“Tell the truth and make it interesting.”

“Tell the truth and make it interesting.” — David Ogilvy Describing his own writing style as “a silk glove with a brick inside it,” Ogvily believed that the best way to make an impression was with facts and information, well stated.

Marketing can be a strange and hectic job sometimes. And one of the most valuable things I’ve learned along the way is how to write quickly.

Beyond all the last-minute video scripts, ads, social media posts, and website copy I’ve written over the years, perhaps most bizarre is that I’ve even had to write and deliver industry-specific speeches on behalf of clients on three different continents—each time with just a few hours’ notice.

I say this not to make my job sound hard, but to demonstrate how easy it can be. Because I’ve always been able to fall back on a simple principle:

“Tell the truth and make it interesting.” — David Ogilvy

Describing his own writing style as “a silk glove with a brick inside it,” Ogvily believed that the best way to make an impression was with facts and information, well stated.

And that’s long been the advice of the world’s most celebrated marketers.

Mary Wells Lawrence, the mind behind some of history’s most famous ad campaigns, wrote in her autobiography that “there is nothing better than a fact if you have a great one.“

John E. Powers, who arguably invented modern ad writing around the turn of the 20th century, said there are two important things in advertising:

“The most important thing in advertising is getting the attention of the reader,” he said. “The next most important thing is to stick to the truth.”

Because if you narrow the focus of your job to telling the truth and making it interesting, the words actually come easily. It’s when we think we need to embellish, distract, or pretend that we get into trouble.

The truth can, of course, pose a challenge for a writer who needs to promote a business with some rough edges. But Powers meant what he said.

“That means rectifying whatever’s wrong in the merchant’s business,” he insisted. “If the truth isn’t tellable, fix it so it is.”

We need to make sure that what we’re promoting is actually worth buying, and if there are tradeoffs inherent in the purchase—and there always are—we should be upfront about them.

It’s not about being perfect, it’s about providing real value, and being honest about the tradeoffs we’ve made. Because the best part is, that will make us more successful, not less.

“Your prospects know you're not perfect, so don't pretend to be,” Josh Kaufman wrote in The Personal MBA. “People actually get suspicious when something appears to be ‘too good to be true.’”

“Instead of making them wonder,” he continued, “tell them yourself. By being upfront with your prospects regarding drawbacks and trade-offs, you'll enhance your trustworthiness and close more sales.”

Marketing that highlights perceived downsides can be funny, eye-catching, and extremely effective. And when we’re honest, the right types of clients will be drawn to us—the ones who truly value what we sell.
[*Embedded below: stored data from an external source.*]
-- ==== Sys2Proof/Machine/Decisions.lean ====
section
/-! DEFINITION. Decisions of the section scheduler (06, R201 to R217; 05, R167 to R171): the channel job with its marks,
queries, duty and meter speed, the section job, and delivery of decisions to members. -/

namespace Sys2Proof.Machine

/-! ## Rates (R211, R212, R214) -/

/-- The unit of the prescription layer, on a member of the lead's (R211). -/
def presUnit (s : State) : Option Nat :=
  if s.osl.role = 2 then s.osl.board.pres.map fun x => x.2.1 else (layerOn s false).map fun l => u8 l.act 54

/-- The application rate of a channel, its unit, and a unit received that does not fit (0 none). -/
def chRate (s : State) (o : Obj) : F32 × Nat × Nat :=
  match chSection s o with
  | none => (fZero, if o.typ = tyNozzle then 1 else 3, 0)
  | some sec =>
    let base := (f32 sec.act 44, u8 sec.act 43)
    let take (x : F32) (u : Nat) : F32 × Nat × Nat := if unitFits o.typ u then (x, u, 0) else (base.1, base.2, u)
    if u8 sec.act 42 = 1 then
      match (chanOf o).ans with
      | none => (base.1, base.2, 0)
      | some a =>
        if fIsNaN (f32 a.2 12) then (base.1, base.2, 0)
        else take (f32 a.2 12) ((presUnit s).getD base.2)
    else if u8 sec.act 42 = 2 then
      match (secOf sec).tcRate with
      | none => (base.1, base.2, 0)
      | some x => take x.1 x.2
    else (base.1, base.2, 0)

/-- The magnitude of a point's speed, as a fraction of mm/s. -/
def speedFrac (p : Obj) : Nat × Nat := ((geoOf p).cur.v.natAbs, 655360000)

/-- The flow of a pulsed NOZZLE [L/min] (R212). -/
def nozzleFlow (o p : Obj) (rate : F32) : F32 :=
  let v := speedFrac p
  fOpen 80 (fVal rate * v.1 * u16 o.act 30 * 6) (2 ^ 149 * v.2 * 1000000000)

/-- The number of curves whose pressure is at most `p`, of the first `n`. -/
def pressBelow (ps : List Byte) (p : F32) (n : Nat) : Nat := ((List.range n).filter fun k => fLe (f32 ps (92 + 4 * k)) p).length

/-- The duty at a flow and a pressure, and whether the flow lies outside a curve used (R212): each of the curves is evaluated,
and those whose pressures enclose p, or the outermost, give the duty. -/
def nozzleDuty (o : Obj) (flow p : F32) (s : State) : F32 × Bool × State :=
  let n := u8 o.act 74
  let h (k : Nat) : Nat := u32 o.act (76 + 4 * k)
  let out (k : Nat) : Bool := ((tableOf s (h k)).map fun b => curveOut b flow).getD false
  let y (k : Nat) : F32 := (curveAt (h k) flow s).1
  let s' := (List.range n).foldl (fun s k => (curveAt (h k) flow s).2) s
  let k := pressBelow o.act p n
  if k = 0 ∨ k = n then
    let j := if k = 0 then 0 else n - 1
    (fClamp fZero fOne (y j), out j, s')
  else
    let a := y (k - 1)
    let p0 := f32 o.act (92 + 4 * (k - 1))
    let p1 := f32 o.act (92 + 4 * k)
    (fClamp fZero fOne (fAdd a (fMul (fDiv (fSub p p0) (fSub p1 p0)) (fSub (y k) a))), out (k - 1) || out k, s')

/-- rate_m of a ROW [2^-96 seeds/m] (R214). -/
def rowRate (o : Obj) (rate : F32) (unit : Nat) : Fx := if unit = 4 then fxF rate else fxF rate * u16 o.act 30 / 10000000
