-- ==== Sys2Proof/Machine/Isobus.lean ====
section
/-! DEFINITION. ISOBUS services (13, R389 to R399): address claim, messages and transport sessions, the Task Controller
client; and the CAN events that they share with the ports. -/

namespace Sys2Proof.Machine

/-! ## The configuration (R389) -/

def isbRun (s : State) : Bool := u8 s.isb.cfg 4 == 1
def isbName (s : State) : Nat := u64 s.isb.cfg 8
def isbTcOn (s : State) : Bool := u8 s.isb.cfg 16 == 1
/-- The services' port. -/
def isbPort (s : State) : Option Obj := (objOf s (u32 s.isb.cfg 0)).bind fun o => if o.typ = tyCanport then some o else none
def subscribed (s : State) (pgn : Nat) : Bool := (List.range (u8 s.isb.cfg 20)).any fun k => u32 s.isb.cfg (24 + 4 * k) == pgn

/-- PGNs of the services: Acknowledgement, transport, extended transport, Request, Process Data, Address Claimed (R392). -/
def servicePgns : List Nat := [0xE800, 0xEC00, 0xEB00, 0xC800, 0xC700, 0xEA00, 0xCB00, 0xEE00]

/-! ## Sending (R375, R380, R392) -/

/-- The 29-bit identifier of a message, as ISO 11783-3 has it (PRESUMED, log 23), with bit 30. -/
def jid (prio pgn dst sa : Nat) : Nat :=
  2 ^ 30 + prio * 2 ^ 26 + (if bits pgn 8 8 < 240 then pgn / 256 * 256 + dst else pgn) * 256 + sa

/-- A frame of the services goes into one of their buffers, 24 to 31, or waits for one. -/
def isbFrame (f : CanFrame) (msg : Option Nat) (s : State) : State :=
  match isbPort s with
  | none => s
  | some o =>
    match (List.range 8).find? (fun k => (txOf o (24 + k)).frame.isNone) with
    | some k => txQueue o.idx (24 + k) (updTx o.idx (24 + k) (fun t => { t with frame := some f, msg := msg }) s)
    | none => { s with isb := { s.isb with out := s.isb.out ++ [(f, msg)] } }

/-- A single-frame message of the services. -/
def isbSend (prio pgn dst sa : Nat) (data : List Byte) (msg : Option Nat) (s : State) : State :=
  isbFrame { id := jid prio pgn dst sa, eflags := 0, data := data } msg s

/-- Address Claimed from an address, or Cannot Claim Address from 254 (R390). -/
def sendClaim (sa : Nat) (s : State) : State := isbSend 6 0xEE00 255 sa (leBytes 8 (isbName s)) none s

/-- Connection Abort of a transport session (R391). -/
def sendAbort (peer pgn reason : Nat) (ext : Bool) (s : State) : State :=
  isbSend 7 (if ext then 0xC800 else 0xEC00) peer s.isb.address ([0xFF] ++ leBytes 1 reason ++ [0xFF, 0xFF, 0xFF] ++ leBytes 3 pgn) none s

/-- Negative Acknowledgement of a single frame (R391). -/
def sendNack (peer pgn : Nat) (s : State) : State :=
  isbSend 6 0xE800 255 s.isb.address ([1, 0xFF, 0xFF, 0xFF] ++ leBytes 1 peer ++ leBytes 3 pgn) none s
But telling the truth takes more than mere willingness to be honest. It takes knowing the truth.

To be able to write quickly, I need to know to whom, exactly, I’m writing—one person in particular—and how the business I’m promoting is uniquely able to help them overcome an obstacle in their life.

And I need to identify the action I want them to take today and in the future based on what I’ve told them.

This upfront work can feel like it’s slowing me down, but it always leads to a faster result.

Because we rarely need inspiration—what we need is information.

We need a marketing position.

We need a clear and real problem we’re trying to solve.

And we need an identified and interested customer set we’re looking to target.

Without all of those, we’re not telling the truth, we’re just talking. And if we’re only interested in getting noticed and not on getting sales, we’re not marketing, we’re just making noise.

“Here’s the test,” legendary copywriter Bob Levenson said. “If you look at a commercial and fall in love with the brilliance of it, try taking the product out of it. If you still love the commercial, it’s no good.”

“Don’t make your commercial interesting;” he said, “Make your product interesting.”

The same goes for our social media posts, our videos, our search ads, our website, and everything else. We need to make what we’re selling interesting, not just the words and images we use to sell it.

Clever wordplay, powerful phrases, and inspirational imagery are necessary and vital amplifiers of the truth. But if people remember our post but not our product, we’ve wasted our time and theirs.

We’re writing to create customers, promote our services, and make an impact in the world with our business—and that requires more than attention.

It requires truth.

So if you’ve got marketing to write, and precious little time to write it—like, I suspect, nearly everyone—these are my tips:

Figure out what you want the person to do with the information you’re providing to them.

Think of why they would want to do that, not just why you want them to.

Identify the barriers in the way of them making progress in that direction.

Then, think of a creative way to get their attention. Perhaps through a unique choice of medium, visual, humor, or context.

Use your words to demonstrate how your business is uniquely able to help them get what they want, by taking the action you want them to take.

Be open about the trade-offs and decisions you’ve made—make light of them, even—because that will endear you to the right people.

Make it uncompromisingly easy for them to take the action you’re suggesting.

And refine, adjust, and improve as you experiment and learn.

That’s how you tell the truth, and make it interesting.